◆ The problem:
Could you please find each line in the records that contains the word "ofNat" and copy it?

[Stored data entries]
/-- What a task of pot `p` latches for REG.RD at its release (R220, R543, R544): the Hob sees every register whole. -/
def Dev.taskRead (d : Dev) (p : Fin 16) (a : Nat) : Word :=
  if p = 0 then BitVec.ofNat 32 ((d.regAt 0 0 a).getD 0) else d.potRead p a

/-- The latches of R56 that the reads of several addresses set. -/
def Dev.latchReads (d : Dev) (who : Fin 17) (frac : BitVec 16) (as : List Nat) : Dev :=
  let d1 := if as.contains 0x10010 then d.msLoRead who frac else d
  if as.contains 0x10028 then d1.siLoRead who frac else d1

/-! ## Writing -/

/-- A reset ordered by software waits for the next milestone boundary (R255). -/
def Dev.orderReset (source : Nat) (kind : ResetKind) (d : Dev) : Dev :=
  d.onSys fun s => { s with pendResets := s.pendResets ++ [{ source, kind, faultPd := 0 }] }

/-- SYS.RESET (R259). -/
def Dev.resetWrite (v : Word) (d : Dev) : Dev :=
  let n := v.toNat
  if n / 65536 ≠ 0x4816 then d
  else if n % 4 = 1 then d.orderReset 4 .warm
  else if n % 4 = 2 then d.orderReset 5 .cold
  else d

/-- RETRY (R279): selection and acceptance run again from a tollgate entered at start-up. -/
def Dev.retry (d : Dev) : Dev :=
  if d.sys.mode = .tollgate && d.sys.boot = .done && d.sys.tollCause ≠ 9 then
    d.onSys fun s => { s with boot := .select, progress := 3, aCause := 0xFF, bCause := 0xFF }
  else d

/-- SYS.MODECMD: a privileged host's mode command (R156, R157); reserved commands do nothing (R5). -/
def Dev.modeWrite (v : Word) (d : Dev) : Dev :=
  match v.toNat % 8 with
  | 1 => d.modeCommand .runWarm
  | 2 => d.modeCommand .runCold
  | 3 => d.modeCommand .halt
  | _ => d

/-- CYCLE.POTCMD (R160). -/
def Dev.potCmdWrite (v : Word) (host : Bool) (d : Dev) : Dev :=
  let p := v.toNat % 16
  let order := fun (a : PotAction) => if host then d.potCommand p a true else d.hobPotCommand p a
  match bitsOf v.toNat 6 4 with
  | 1 => order .stop
  | 2 => order .warm
  | 3 => order .cold
  | _ => d

/-- STORE.CMD (Table 8.4). `words` is how much of a WRITE an ABORT finds done. -/
def Dev.storeCmd (v : Word) (priv : Bool) (words : Nat) (d : Dev) : Dev :=
  let b := bitOf v.toNat 4
  match v.toNat % 16 with
  | 1 => d.storeErase b
  | 2 => d.storeWrite b
  | 3 => d.storeSeal b
  | 4 => d.storeSwitch b
  | 5 => d.storeAbort words
  | 6 => d.txnBegin
  | 7 => d.txnWrite
  | 8 => d.txnCommit
  | 9 => d.storeProvision priv
  | _ => d

/-- A word of a receive slot written: FULL is cleared by writing 1, everything else is read-only. -/
def BusState.writeRx (b : BusState) (i o : Nat) (v : Word) : BusState :=
  if o = 0 && bitOf v.toNat 31 then { b with rxq := vupdN b.rxq i (fun s => { s with full := false }) } else b

/-- A word of a send slot written; ignored while its FULL is 1 (R542). A reserved LEN leaves LEN as it was (R5). Octets at or
above LEN are reserved and ignore the write (R4, R540). -/
def Dev.writeTx (d : Dev) (i o : Nat) (v : Word) : Dev :=
  let n := v.toNat
  if (vgetD d.bus.txq i BusSlot.reset).full then d
  else
    let set := fun (f : BusSlot → BusSlot) => d.onBus fun b => { b with txq := vupdN b.txq i f }
    if o = 0 then
      let d1 := set fun s => { s with len := if n % 512 ≤ 501 then BitVec.ofNat 9 n else s.len }
      if bitOf n 31 then d1.busSubmit i else d1
    else if o = 4 then set fun s => { s with ftype := BitVec.ofNat 8 n, peer := BitVec.ofNat 8 (n / 256) }
    else set fun s => { s with data := Mem.writeBytes zeroByte s.data (o - 8) ((leBytes 4 n).take (s.len.toNat - (o - 8))) }

/-- A write of the Mandoline registers: CAL, PAR by a host or the Hob, and the crossings. -/
def Dev.writeMando (d : Dev) (o : Nat) (v : Word) : Dev :=
  let n := v.toNat
  if o < 0x4000 then
    let c := o / 0x1000
    let k := o % 0x1000
    if k = 8 then
      (if 10 ≤ n % 16384 && n % 16384 ≤ 10000 then d.onConv c fun x => { x with interval := BitVec.ofNat 14 n } else d)
    else if 0x200 ≤ k && k < 0x300 then
      let j := (k - 0x200) / 4
      d.onSlot (4 * c + j / 16) fun s => { s with par := vupdN s.par (j % 16) (fun _ => v) }
    else d
  else
    match regIndex o 0x8000 16 16 with
    | some (i, 0) => d.onMando fun m => { m with cxPending := m.cxPending ++ [(2 * i, v)] }
    | some (i, 4) => d.onMando fun m => { m with cxPending := m.cxPending ++ [(2 * i + 1, v)] }
    | _ => d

◆ Answer space:
  if p = 0 then BitVec.ofNat 32 ((d.regAt 0 0 a).getD 0) else d.potRead p a
      let d1 := set fun s => { s with len := if n % 512 ≤ 501 then BitVec.ofNat 9 n else s.len }
    else if o = 4 then set fun s => { s with ftype := BitVec.ofNat 8 n, peer := BitVec.ofNat 8 (n / 256) }
      (if 10 ≤ n % 16384 && n % 16384 ≤ 10000 then d.onConv c fun x => { x with interval := BitVec.ofNat 14 n } else d)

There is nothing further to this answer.